### Task to carry out
The lines below that include "window" are to be found and copied.

### Data for processing
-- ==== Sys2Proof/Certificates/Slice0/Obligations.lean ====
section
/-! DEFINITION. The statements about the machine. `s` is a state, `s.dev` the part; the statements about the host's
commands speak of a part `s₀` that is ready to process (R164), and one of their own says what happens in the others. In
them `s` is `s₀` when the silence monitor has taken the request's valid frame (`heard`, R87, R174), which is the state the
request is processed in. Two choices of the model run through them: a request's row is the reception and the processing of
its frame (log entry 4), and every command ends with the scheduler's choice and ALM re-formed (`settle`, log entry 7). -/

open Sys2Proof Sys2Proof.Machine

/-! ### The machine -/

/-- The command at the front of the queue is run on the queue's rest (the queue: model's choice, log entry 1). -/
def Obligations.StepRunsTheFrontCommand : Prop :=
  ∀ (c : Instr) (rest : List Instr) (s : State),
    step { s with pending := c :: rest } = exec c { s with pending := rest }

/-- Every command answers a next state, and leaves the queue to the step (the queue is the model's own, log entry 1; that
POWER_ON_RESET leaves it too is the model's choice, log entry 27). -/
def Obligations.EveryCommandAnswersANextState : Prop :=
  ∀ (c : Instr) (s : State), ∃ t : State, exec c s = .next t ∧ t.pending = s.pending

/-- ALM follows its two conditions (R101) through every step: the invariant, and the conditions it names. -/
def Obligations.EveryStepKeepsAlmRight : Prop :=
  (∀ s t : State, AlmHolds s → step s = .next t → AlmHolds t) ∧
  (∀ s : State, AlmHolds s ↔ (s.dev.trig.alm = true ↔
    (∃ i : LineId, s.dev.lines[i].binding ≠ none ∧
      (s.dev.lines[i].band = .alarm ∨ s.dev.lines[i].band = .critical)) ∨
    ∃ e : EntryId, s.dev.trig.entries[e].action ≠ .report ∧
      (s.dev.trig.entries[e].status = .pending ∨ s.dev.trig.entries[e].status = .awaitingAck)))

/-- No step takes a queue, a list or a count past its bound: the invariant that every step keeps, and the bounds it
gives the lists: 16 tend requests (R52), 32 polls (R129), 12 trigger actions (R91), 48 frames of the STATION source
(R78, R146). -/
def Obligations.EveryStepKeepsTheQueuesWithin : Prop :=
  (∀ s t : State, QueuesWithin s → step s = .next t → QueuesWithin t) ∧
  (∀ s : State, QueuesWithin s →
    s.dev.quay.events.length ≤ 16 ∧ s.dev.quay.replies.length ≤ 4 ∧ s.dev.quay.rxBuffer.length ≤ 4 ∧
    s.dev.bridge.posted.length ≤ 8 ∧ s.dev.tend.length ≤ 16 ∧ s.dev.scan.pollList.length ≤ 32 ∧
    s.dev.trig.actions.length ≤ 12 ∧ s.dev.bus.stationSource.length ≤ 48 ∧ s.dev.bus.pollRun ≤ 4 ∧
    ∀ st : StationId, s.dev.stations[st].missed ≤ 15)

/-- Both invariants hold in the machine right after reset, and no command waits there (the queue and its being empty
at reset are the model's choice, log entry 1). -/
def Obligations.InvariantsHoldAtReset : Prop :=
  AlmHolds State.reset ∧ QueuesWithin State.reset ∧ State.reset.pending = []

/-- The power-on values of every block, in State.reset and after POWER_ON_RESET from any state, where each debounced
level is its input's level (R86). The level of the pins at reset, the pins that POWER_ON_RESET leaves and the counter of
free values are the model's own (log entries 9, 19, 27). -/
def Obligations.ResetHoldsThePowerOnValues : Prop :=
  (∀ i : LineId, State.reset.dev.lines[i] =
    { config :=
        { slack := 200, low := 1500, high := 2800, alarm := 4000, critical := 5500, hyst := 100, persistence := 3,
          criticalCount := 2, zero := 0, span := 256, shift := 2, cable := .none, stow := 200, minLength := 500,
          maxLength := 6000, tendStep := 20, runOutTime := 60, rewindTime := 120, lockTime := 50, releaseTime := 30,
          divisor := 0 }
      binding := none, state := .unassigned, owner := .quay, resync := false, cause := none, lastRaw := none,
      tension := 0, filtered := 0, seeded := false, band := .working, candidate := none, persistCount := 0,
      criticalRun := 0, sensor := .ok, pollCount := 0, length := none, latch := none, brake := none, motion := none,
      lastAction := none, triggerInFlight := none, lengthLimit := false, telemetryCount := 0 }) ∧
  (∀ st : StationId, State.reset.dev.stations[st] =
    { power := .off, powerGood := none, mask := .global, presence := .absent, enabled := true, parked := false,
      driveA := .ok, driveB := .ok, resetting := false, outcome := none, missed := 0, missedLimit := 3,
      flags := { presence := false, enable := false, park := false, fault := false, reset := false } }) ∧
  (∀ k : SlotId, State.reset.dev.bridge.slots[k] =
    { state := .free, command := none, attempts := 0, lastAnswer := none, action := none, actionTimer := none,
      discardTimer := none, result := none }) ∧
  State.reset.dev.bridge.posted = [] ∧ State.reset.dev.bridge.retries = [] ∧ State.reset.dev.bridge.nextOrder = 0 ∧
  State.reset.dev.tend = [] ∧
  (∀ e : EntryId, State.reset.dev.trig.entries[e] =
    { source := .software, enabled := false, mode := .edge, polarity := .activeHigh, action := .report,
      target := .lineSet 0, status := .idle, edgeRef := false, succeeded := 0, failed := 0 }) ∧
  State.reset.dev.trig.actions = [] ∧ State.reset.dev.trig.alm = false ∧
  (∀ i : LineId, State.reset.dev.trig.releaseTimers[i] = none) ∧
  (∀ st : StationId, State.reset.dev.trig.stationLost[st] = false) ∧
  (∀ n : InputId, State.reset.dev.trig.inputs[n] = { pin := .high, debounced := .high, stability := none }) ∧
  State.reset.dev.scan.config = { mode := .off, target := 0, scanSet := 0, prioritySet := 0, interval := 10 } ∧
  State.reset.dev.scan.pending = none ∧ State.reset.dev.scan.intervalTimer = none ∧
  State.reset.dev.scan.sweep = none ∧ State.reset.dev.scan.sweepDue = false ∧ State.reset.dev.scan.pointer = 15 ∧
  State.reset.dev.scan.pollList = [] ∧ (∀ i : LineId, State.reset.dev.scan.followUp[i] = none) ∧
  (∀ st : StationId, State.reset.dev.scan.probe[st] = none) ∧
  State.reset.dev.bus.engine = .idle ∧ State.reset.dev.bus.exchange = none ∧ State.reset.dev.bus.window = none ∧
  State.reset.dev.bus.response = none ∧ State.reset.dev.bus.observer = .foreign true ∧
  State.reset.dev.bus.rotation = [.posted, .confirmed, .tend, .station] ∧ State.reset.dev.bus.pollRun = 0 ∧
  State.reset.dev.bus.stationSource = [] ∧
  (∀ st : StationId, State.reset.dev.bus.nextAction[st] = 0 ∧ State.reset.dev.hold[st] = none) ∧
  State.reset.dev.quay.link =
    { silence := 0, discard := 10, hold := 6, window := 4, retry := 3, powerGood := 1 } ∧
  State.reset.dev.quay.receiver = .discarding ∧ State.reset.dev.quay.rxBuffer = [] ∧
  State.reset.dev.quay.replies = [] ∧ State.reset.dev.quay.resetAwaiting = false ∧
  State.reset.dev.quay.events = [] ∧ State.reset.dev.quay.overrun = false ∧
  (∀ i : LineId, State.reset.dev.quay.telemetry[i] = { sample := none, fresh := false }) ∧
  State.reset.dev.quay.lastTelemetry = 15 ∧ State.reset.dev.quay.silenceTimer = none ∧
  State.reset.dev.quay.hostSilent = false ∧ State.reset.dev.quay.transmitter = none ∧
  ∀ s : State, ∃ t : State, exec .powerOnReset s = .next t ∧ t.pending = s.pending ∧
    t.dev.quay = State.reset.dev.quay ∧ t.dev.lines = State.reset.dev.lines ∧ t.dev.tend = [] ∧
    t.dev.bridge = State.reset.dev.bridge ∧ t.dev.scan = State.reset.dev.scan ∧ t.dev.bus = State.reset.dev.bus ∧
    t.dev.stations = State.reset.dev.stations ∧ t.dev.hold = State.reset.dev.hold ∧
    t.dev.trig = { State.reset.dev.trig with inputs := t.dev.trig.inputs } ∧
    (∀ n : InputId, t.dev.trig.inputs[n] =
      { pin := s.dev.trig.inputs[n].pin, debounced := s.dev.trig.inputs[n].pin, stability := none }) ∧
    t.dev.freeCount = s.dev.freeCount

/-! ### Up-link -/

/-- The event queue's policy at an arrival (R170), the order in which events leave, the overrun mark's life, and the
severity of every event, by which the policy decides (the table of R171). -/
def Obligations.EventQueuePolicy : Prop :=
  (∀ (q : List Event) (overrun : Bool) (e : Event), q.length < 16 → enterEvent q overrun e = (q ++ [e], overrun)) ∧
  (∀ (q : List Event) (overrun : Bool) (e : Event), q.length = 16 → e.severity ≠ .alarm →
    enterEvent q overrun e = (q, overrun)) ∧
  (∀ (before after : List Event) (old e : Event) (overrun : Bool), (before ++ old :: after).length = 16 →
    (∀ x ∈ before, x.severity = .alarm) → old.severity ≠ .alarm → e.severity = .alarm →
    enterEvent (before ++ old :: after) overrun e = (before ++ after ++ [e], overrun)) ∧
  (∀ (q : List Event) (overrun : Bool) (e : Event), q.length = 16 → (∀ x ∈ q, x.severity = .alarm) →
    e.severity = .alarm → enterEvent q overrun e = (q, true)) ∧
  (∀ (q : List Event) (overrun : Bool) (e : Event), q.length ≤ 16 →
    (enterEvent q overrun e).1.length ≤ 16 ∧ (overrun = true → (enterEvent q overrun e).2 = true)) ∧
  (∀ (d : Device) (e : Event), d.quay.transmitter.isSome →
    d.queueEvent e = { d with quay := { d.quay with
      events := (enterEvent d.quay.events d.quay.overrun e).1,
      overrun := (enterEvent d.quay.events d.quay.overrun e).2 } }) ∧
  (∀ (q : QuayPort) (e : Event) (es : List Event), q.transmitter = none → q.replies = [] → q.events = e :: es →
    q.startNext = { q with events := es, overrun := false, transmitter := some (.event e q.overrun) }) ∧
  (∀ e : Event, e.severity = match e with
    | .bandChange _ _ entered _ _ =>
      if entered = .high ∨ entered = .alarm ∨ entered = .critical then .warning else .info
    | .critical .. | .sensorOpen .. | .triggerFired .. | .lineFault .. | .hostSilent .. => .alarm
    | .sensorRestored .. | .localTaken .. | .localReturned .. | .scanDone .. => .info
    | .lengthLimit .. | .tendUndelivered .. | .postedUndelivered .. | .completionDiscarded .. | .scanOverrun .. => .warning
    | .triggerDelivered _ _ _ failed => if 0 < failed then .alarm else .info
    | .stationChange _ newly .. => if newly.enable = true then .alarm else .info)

...

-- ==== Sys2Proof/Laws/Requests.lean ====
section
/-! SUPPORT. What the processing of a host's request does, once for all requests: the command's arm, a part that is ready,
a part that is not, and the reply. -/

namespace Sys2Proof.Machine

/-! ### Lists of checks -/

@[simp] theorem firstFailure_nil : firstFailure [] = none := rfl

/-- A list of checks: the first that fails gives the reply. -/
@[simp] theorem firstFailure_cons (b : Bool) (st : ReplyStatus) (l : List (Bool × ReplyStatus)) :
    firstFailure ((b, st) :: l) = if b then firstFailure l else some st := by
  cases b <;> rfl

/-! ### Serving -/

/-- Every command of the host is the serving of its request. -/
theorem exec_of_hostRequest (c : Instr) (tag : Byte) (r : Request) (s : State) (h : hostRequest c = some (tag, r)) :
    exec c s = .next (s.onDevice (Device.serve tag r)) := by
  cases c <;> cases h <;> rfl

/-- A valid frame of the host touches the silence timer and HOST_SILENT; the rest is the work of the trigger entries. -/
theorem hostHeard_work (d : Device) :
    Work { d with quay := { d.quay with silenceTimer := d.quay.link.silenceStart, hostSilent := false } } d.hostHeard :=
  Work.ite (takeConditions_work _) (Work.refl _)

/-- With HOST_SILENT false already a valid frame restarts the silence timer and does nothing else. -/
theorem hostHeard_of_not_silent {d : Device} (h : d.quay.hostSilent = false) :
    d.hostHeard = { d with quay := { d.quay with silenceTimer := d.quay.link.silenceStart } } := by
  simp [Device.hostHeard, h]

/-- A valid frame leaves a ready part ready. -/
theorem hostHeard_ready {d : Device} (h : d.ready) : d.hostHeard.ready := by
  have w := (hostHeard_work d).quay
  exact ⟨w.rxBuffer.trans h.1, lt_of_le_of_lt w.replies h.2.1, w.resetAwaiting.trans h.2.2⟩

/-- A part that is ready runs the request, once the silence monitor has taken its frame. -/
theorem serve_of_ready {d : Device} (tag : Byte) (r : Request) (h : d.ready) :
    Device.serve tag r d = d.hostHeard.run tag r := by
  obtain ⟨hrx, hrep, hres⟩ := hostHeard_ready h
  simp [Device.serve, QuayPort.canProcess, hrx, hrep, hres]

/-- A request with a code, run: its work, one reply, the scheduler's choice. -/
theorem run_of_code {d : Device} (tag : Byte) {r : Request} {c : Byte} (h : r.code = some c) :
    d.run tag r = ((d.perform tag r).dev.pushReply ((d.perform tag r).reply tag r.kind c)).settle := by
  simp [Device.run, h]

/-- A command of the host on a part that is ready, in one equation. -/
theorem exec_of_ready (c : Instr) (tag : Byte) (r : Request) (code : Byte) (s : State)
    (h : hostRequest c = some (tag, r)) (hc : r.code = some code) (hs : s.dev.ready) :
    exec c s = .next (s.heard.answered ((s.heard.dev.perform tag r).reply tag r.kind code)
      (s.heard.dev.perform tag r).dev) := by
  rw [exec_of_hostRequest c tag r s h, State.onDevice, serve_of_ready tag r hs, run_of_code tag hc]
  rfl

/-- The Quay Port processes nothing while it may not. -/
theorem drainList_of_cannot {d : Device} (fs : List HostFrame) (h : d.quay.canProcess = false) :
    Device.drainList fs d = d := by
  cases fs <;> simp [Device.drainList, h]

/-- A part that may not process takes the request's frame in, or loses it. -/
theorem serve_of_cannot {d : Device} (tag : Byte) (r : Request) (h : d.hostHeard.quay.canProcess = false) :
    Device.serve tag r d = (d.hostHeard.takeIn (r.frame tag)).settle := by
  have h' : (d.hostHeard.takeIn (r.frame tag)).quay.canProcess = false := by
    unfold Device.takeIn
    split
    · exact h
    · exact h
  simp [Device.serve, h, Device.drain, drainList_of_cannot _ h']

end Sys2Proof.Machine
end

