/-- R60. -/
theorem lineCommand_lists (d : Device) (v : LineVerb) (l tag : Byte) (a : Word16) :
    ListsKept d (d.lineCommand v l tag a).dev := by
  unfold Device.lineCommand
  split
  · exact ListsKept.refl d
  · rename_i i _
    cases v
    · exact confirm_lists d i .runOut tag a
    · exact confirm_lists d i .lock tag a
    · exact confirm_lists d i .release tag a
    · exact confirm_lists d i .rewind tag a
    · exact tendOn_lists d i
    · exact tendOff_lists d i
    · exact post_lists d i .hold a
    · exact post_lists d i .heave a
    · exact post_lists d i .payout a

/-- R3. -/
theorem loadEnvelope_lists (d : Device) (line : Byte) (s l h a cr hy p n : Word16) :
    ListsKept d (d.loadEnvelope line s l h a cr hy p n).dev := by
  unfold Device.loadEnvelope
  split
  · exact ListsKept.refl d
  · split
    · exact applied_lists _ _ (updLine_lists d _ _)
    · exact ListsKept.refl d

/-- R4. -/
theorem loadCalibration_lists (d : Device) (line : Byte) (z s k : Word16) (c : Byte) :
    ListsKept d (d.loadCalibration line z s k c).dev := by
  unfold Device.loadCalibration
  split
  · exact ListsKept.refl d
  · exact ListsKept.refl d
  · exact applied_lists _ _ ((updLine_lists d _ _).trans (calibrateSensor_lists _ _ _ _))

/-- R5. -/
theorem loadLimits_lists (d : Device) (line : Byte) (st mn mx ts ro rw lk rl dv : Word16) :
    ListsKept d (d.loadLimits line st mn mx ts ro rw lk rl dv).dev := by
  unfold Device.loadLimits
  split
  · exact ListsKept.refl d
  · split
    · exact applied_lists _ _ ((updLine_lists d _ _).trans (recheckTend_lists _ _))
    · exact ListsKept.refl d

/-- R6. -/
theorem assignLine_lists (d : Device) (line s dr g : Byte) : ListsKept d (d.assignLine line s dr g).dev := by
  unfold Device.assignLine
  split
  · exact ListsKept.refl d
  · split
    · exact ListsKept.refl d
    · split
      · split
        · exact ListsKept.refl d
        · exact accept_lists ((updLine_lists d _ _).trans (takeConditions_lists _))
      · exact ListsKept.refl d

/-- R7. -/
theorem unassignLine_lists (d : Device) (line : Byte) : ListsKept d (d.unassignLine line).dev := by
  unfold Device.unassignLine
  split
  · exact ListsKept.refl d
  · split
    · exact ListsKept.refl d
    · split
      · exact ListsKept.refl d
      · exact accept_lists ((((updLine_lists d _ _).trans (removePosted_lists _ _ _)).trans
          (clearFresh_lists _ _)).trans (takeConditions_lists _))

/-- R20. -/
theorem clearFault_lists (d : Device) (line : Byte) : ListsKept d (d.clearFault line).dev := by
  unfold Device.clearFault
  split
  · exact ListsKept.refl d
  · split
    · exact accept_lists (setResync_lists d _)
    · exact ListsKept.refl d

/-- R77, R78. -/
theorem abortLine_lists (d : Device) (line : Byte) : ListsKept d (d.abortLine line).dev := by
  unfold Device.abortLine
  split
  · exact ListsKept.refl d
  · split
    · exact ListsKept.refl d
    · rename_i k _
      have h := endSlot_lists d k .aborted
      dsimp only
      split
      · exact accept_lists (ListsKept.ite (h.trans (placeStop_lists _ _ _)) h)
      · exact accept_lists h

==

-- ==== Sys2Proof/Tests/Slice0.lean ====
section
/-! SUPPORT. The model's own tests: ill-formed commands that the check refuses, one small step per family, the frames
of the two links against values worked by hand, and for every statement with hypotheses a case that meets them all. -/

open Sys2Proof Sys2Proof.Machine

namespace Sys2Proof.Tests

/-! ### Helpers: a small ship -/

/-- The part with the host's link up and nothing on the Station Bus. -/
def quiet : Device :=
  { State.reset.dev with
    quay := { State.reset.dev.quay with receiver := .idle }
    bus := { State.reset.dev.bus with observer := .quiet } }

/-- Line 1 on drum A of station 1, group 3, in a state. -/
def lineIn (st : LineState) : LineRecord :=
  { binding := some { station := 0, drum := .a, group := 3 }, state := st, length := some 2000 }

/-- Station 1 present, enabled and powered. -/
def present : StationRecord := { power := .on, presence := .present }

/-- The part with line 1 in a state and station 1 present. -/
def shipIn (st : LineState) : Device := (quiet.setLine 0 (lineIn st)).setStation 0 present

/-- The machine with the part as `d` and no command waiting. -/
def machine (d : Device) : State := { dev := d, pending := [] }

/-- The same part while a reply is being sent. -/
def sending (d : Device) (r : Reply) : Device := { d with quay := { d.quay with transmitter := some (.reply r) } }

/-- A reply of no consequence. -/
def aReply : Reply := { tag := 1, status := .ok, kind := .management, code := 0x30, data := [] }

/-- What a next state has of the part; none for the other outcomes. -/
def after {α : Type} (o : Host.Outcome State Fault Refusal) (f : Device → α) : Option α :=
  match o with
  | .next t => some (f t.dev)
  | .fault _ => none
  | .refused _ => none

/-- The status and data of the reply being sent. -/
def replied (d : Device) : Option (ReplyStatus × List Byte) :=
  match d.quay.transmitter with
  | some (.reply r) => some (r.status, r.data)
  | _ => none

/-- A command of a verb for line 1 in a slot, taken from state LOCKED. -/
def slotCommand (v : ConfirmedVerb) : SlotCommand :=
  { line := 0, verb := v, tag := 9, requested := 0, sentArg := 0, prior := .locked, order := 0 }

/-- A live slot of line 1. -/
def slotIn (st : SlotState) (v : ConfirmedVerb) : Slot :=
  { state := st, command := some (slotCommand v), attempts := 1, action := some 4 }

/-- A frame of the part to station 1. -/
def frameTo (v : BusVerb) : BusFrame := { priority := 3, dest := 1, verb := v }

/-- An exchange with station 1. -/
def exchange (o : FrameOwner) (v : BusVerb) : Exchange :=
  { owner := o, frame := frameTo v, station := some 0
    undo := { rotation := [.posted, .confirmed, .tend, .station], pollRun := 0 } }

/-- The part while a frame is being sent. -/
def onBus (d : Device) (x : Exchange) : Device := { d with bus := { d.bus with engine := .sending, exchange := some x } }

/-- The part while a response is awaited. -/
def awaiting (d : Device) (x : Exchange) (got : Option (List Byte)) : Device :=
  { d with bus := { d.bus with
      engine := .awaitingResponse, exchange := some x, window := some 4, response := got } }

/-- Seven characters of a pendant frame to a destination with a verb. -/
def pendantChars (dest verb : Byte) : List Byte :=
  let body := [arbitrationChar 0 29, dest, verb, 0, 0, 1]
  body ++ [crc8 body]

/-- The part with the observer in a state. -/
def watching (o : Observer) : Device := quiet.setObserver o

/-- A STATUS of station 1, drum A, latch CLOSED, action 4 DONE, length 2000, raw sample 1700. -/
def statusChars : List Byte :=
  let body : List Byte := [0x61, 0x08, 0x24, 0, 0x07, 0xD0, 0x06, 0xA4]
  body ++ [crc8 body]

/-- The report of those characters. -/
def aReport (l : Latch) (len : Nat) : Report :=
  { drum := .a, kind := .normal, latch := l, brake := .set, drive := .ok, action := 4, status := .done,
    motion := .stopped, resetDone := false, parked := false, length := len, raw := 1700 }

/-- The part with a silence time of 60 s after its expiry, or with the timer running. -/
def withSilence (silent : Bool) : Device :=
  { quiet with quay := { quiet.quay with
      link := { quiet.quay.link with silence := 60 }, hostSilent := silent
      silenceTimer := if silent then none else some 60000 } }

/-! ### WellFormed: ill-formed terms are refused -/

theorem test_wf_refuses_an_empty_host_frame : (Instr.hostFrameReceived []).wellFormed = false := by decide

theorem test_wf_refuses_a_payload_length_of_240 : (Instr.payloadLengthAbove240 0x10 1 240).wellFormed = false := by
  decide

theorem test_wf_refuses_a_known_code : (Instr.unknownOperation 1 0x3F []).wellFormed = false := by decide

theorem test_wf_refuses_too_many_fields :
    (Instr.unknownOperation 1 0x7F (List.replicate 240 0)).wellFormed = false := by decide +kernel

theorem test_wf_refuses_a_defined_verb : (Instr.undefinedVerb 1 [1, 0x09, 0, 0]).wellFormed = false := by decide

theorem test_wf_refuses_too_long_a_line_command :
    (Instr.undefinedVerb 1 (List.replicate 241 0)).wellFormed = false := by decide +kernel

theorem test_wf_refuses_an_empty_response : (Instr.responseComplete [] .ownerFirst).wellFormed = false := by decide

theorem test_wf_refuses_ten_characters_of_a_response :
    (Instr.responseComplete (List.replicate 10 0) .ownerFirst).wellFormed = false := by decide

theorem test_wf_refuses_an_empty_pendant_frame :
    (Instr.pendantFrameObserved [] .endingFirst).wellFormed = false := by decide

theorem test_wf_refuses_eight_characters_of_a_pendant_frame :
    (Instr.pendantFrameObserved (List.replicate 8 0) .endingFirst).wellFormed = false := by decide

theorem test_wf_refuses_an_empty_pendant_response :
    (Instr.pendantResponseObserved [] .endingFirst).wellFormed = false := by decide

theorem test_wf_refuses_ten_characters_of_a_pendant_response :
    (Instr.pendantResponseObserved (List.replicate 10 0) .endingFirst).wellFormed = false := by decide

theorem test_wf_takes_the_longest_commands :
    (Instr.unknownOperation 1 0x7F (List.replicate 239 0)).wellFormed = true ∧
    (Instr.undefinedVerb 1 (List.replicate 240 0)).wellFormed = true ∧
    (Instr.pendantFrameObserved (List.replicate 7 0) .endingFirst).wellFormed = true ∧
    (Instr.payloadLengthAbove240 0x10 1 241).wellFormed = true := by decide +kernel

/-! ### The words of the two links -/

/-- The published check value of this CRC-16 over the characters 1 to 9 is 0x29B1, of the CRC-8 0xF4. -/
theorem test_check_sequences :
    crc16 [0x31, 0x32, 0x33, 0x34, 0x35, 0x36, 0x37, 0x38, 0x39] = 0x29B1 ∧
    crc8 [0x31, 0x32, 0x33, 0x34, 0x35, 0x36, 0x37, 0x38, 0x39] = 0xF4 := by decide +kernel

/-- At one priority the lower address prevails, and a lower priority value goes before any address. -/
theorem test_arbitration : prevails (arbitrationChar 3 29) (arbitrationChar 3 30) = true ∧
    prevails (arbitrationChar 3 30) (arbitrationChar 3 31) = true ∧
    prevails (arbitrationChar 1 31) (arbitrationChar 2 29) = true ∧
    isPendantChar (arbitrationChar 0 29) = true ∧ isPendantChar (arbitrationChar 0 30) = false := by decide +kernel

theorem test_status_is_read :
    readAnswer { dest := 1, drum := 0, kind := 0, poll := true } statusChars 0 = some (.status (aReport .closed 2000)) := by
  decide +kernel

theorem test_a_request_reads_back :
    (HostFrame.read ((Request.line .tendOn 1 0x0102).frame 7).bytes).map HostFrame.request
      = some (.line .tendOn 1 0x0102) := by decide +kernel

### Answer to this problem
  State.reset.dev.bus.engine = .idle ∧ State.reset.dev.bus.exchange = none ∧ State.reset.dev.bus.window = none ∧
    { silence := 0, discard := 10, hold := 6, window := 4, retry := 3, powerGood := 1 } ∧
      engine := .awaitingResponse, exchange := some x, window := some 4, response := got } }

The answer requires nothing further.